Φ = [\begin{matrix} sym (P W_{1} + R B_{1} E) & P H_{3} & P H_{1} & R B_{2} & C^{T} \\ * & {- γ}_{1}^{2} I & 0 & 0 & 0 \\ * & * & - {γ_{2}}^{2} I & 0 & 0 \\ * & * & * & - {γ_{3}}^{2} I & 0 \\ * & * & * & * & - I \end{matrix}] < 0

Wherein, symbol * represents the symmetry blocks of appropriate section in symmetrical matrix, sym (PW₁+RB₁E) expression formula asUnder: sym (PW₁+RB₁E)＝(PW₁+RB₁E)+(PW₁+RB₁E)^T。

Solve above formula and obtain P, R, observer gain matrix

[\begin{matrix} L \\ K \end{matrix}] = P^{- 1} R .

The 4th step, design sliding mode controller, the estimated value of operational failure and interference is compensate for failed and interference respectivelyThe design procedure of sliding mode controller is as follows:

1) design sliding-mode surface s (t)

The common method for designing of sliding-mode surface is as follows:

s (t) = Σ_{i = 1}^{n - 1} k_{i} x_{i} (t) + x_{n} (t),

Wherein k_i＞0，i＝1，2，…，n-1。

2) design sliding formwork control law

Adopt function switching law, comprise input of equal value and switch input two parts, input of equal value byTry to achieve.
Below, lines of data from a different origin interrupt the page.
/-- R264, R265, R292 to R294, R357, R361, R402, R408: messages between the members of a shard group; an arrival is added whole,
or stands and is added value by value. Forms and readings of the model: logs 3, 10, 13, 38, 42. -/
def Obligations.GroupMessages : Prop :=
  (∀ s : State,
    let d : Deferred := { fn := s.args.x, member := s.args.y, page := s.args.value.toNat, version := s.args.z, stripes := s.args.nats }
    let u := (s.atlasTouch d.fn d.page).vtouch d.fn d.page (s.agBytes d.fn d.page)
    let own := d.stripes.filter (fun i => (u.stripesOf d.fn d.page (s.groupOf d.fn).self).contains i)
    (s.fnHere d.fn = true → d.version = (s.groupOf d.fn).version → s.gpsOf d.fn d.page < 4 → u.poison = [] →
      exec .stripeRequest s = .next (u.send (.reply d.fn d.member d.page d.version .stripes (own.map (fun i => (i, u.readStripe d.fn d.page i)))))) ∧
    (s.fnHere d.fn = false → s.deferred.length < 1024 →
      exec .stripeRequest s = .next { s with deferred := s.deferred ++ [d] }) ∧
    (s.fnHere d.fn = false → 1024 ≤ s.deferred.length →
      exec .stripeRequest s = .next { s with outbox := s.outbox ++ [.busy d.fn d.member d.page] })) ∧
  (∀ s : State, s.gpsOf s.args.x s.args.value.toNat = 2 → s.agPend s.args.x s.args.value.toNat / 2 ^ s.args.y % 2 = 1 →
    s.args.z + 1000 ≤ s.time →
    exec .stripeRequestResend s
      = .next { s with outbox := s.outbox ++ [.request s.args.x s.args.y s.args.value.toNat (s.groupOf s.args.x).version (s.stripesOf s.args.x s.args.value.toNat s.args.y)] }) ∧
  (∀ s : State, s.gpsOf s.args.x s.args.value.toNat = 2 → s.agPend s.args.x s.args.value.toNat / 2 ^ s.args.y % 2 = 1 →
    s.args.z = (s.groupOf s.args.x).version →
    (s.args.reply = .stripes →
      exec .stripeReply s = .next (s.takeStripes s.args.x s.args.y s.args.value.toNat s.args.stripes)) ∧
    (s.args.reply = .notMember → exec .stripeReply s = .next (s.ask s.args.x s.args.value.toNat s.args.y)) ∧
    ((s.args.reply = .notPresent ∨ s.args.reply = .poisoned) →
      exec .stripeReply s = .next (s.orphan s.args.x s.args.value.toNat))) ∧
  (∀ (s : State) (g : Gather), s.args.z = 0 →
    s.gathers.find? (fun g => g.fn == s.args.x && g.page == s.args.value.toNat && !g.slow
      && g.start + 1000 * (s.groupOf s.args.x).timeout ≤ s.time) = some g →
    ∃ t, exec .peerSlow s = .next t ∧ ∀ k ∈ t.gathers, k.fn = s.args.x → k.page = s.args.value.toNat → k.slow = true) ∧
  (∀ s : State,
    let part := s.partOfFn s.args.x
    let g := s.shard part
    g.present = true →
    (s.args.ok = true → ∃ t, exec .heartbeat s = .next t ∧ t = { s with shards := t.shards } ∧
      (t.shard part).heardAt s.args.y = s.time) ∧
    (s.args.ok = false → g.lastBeat + 100000 ≤ s.time → s.sys.links ≠ 0 →
      ∃ t, exec .heartbeat s = .next t ∧ t.outbox = s.outbox ++ [.heartbeat s.args.x] ∧ (t.shard part).lastBeat = s.time)) ∧
  (∀ s : State,
    let g := s.groupOf s.args.x
    s.args.y ≠ g.self → g.round = none → g.present = true → g.latestMembers / 2 ^ s.args.y % 2 = 1 →
    g.heardAt s.args.y + 1000 * g.timeout ≤ s.time → s.args.ok = true →
    exec .memberSilenceTimeout s = .next (s.propose s.args.x (maskDrop g.latestMembers s.args.y))) ∧
  (∀ s : State,
    let part := s.partOfFn s.args.x
    let g := s.shard part
    let mask := s.args.value.toNat
    let r : Round := { proposer := s.args.y, start := s.time, version := s.args.z, mask, accepted := Nat.lor 0 (Nat.lor (2 ^ g.self) (2 ^ s.args.y)) }
    g.present = true → s.args.z = g.latest + 1 → g.round = none → mask / 2 ^ g.self % 2 = 1 →
    exec .agreementProposal s = .next (((s.setShard part { g with round := some r }).sendAll g.self (Nat.lor mask g.latestMembers)
      (fun _ => .accept s.args.x s.args.z s.args.y)).tryCommit s.args.x)) ∧
  (∀ (s : State) (r : Round),
    let part := s.partOfFn s.args.x
    let g := s.shard part
    g.round = some r → r.version = s.args.z → r.proposer = s.args.value.toNat →
    exec .agreementAccept s = .next ((s.setShard part
      { g with round := some { r with accepted := Nat.lor r.accepted (2 ^ s.args.y) } }).tryCommit s.args.x)) ∧
  (∀ s : State,
    (s.atlasHere s.args.x = true → (s.gpsOf s.args.x s.args.value.toNat = 4 ∨ s.gpsOf s.args.x s.args.value.toNat = 5) →
      (s.args.z = 0 →
        exec .reduceStripeArrival s = .next (s.addStripes s.args.x s.args.y s.args.value.toNat s.args.stripes)) ∧
      (s.args.z = 1 → exec .reduceStripeArrival s = .next { s with arrivals := s.arrivals ++ [⟨s.args.x, s.args.y,
        s.args.value.toNat, s.arrivedUnits s.args.x s.args.value.toNat s.args.stripes⟩] }) ∧
      (∀ a, s.args.z = 2 → s.arrivals.find? (fun a => a.fn == s.args.x && a.member == s.args.y && a.page == s.args.value.toNat) = some a →
        exec .reduceStripeArrival s = .next (s.addSome a s.args.nats))) ∧
    (s.atlasHere s.args.x = false → s.args.z < 2 → s.deferred.length < 1024 → exec .reduceStripeArrival s = .next { s with
      deferred := s.deferred ++ [{ fn := s.args.x, member := s.args.y, page := s.args.value.toNat, reduce := some s.args.stripes }] })) ∧
  (∀ s : State, s.gpsOf s.args.x s.args.value.toNat = 5 →
    exec .reduceAcknowledgement s = .next ((s.atlasSet s.args.x s.args.value.toNat 0x18 8
      (maskDrop (s.agPend s.args.x s.args.value.toNat) s.args.y)).reduceCheck s.args.x s.args.value.toNat))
Design of control law is as follows:

u(t)＝u_eq(t)+u_vs(t)

Wherein u_eq(t) be the controlled quentity controlled variable of equal value of system, u_vs(t) be switch controlled quentity controlled variable.

OrderHaveThe kinetic model of substitution system can obtain

- a_{0} x_{n} (t) - \cdot \cdot \cdot \cdot \cdot \cdot - a_{n - 1} x_{1} (t) + b_{1} (u (t) + d_{1} (t) + F (t)) + b_{2} d_{2} (t) = - Σ_{i = 1}^{n - 1} k_{i} {\dot{x}}_{i} (t)

The u (t) being obtained by above formula is controlled quentity controlled variable of equal value, and then can obtain:

u_{eq} (t) = 1 / b_{1} (Σ_{i = 1}^{n} a_{n - i} x_{i} (t) - Σ_{i = 2}^{n} k_{i - 1} x_{i} (t)) - d_{1} (t) - F (t);

Use can modeling interference and the estimated value of faultReplace respectively actual value d₁(t)、F(t)，Try to achieve

u_{eq} (t) = 1 / b_{1} (Σ_{i = 1}^{n} a_{n - i} x_{i} (t) - Σ_{i = 2}^{n} k_{i - 1} x_{i} (t)) - {\hat{d}}_{1} (t) - \hat{F} (t);

Switch controlled quentity controlled variable is designed to u_vs(t)＝-T_pSgn (s (t)). Wherein, T_pFor sliding formwork gain, by the 5th stepTry to achieve; Sgn (s (t)) is switch function, represents by following form:

sgn (s (t)) = \{\begin{matrix} 1 & s (t) > 0 \\ 0 & s (t) = 0 \\ - 1 & s (t) < 0 \end{matrix}

Control inputs expression formula is:

u (t) = u_{eq} (t) + u_{vs} (t) = 1 / b_{1} (Σ_{i = 1}^{n} a_{n - i} x_{i} (t) - Σ_{i = 2}^{n} k_{i - 1} x_{i} (t)) - {\hat{d}}_{1} (t) - \hat{F} (t) - T_{p} sgn (s (t))

The 5th step, solves sliding formwork gain, ensures system stability

Liapunov function is designed to

By the definition of s (t) and the kinetic model of system, can obtain

\dot{s} (t) = b_{1} (u (t) + d_{1} (t) + F (t)) + b_{2} d_{2} (t) - Σ_{i = 1}^{n} a_{n - i} x_{i} (t) + Σ_{i = 2}^{n} k_{i - 1} x_{i} (t)

The control inputs that the 4th step is tried to achieve is expressed formula substitution above formula, has

\dot{G} (t) = s^{T} (t) \dot{s} (t) = s^{T} (t) (b_{1} e_{F} (t) + b_{1} V e_{w} (t) + b_{2} d_{2} (t) - T_{p} sgn (s (t)))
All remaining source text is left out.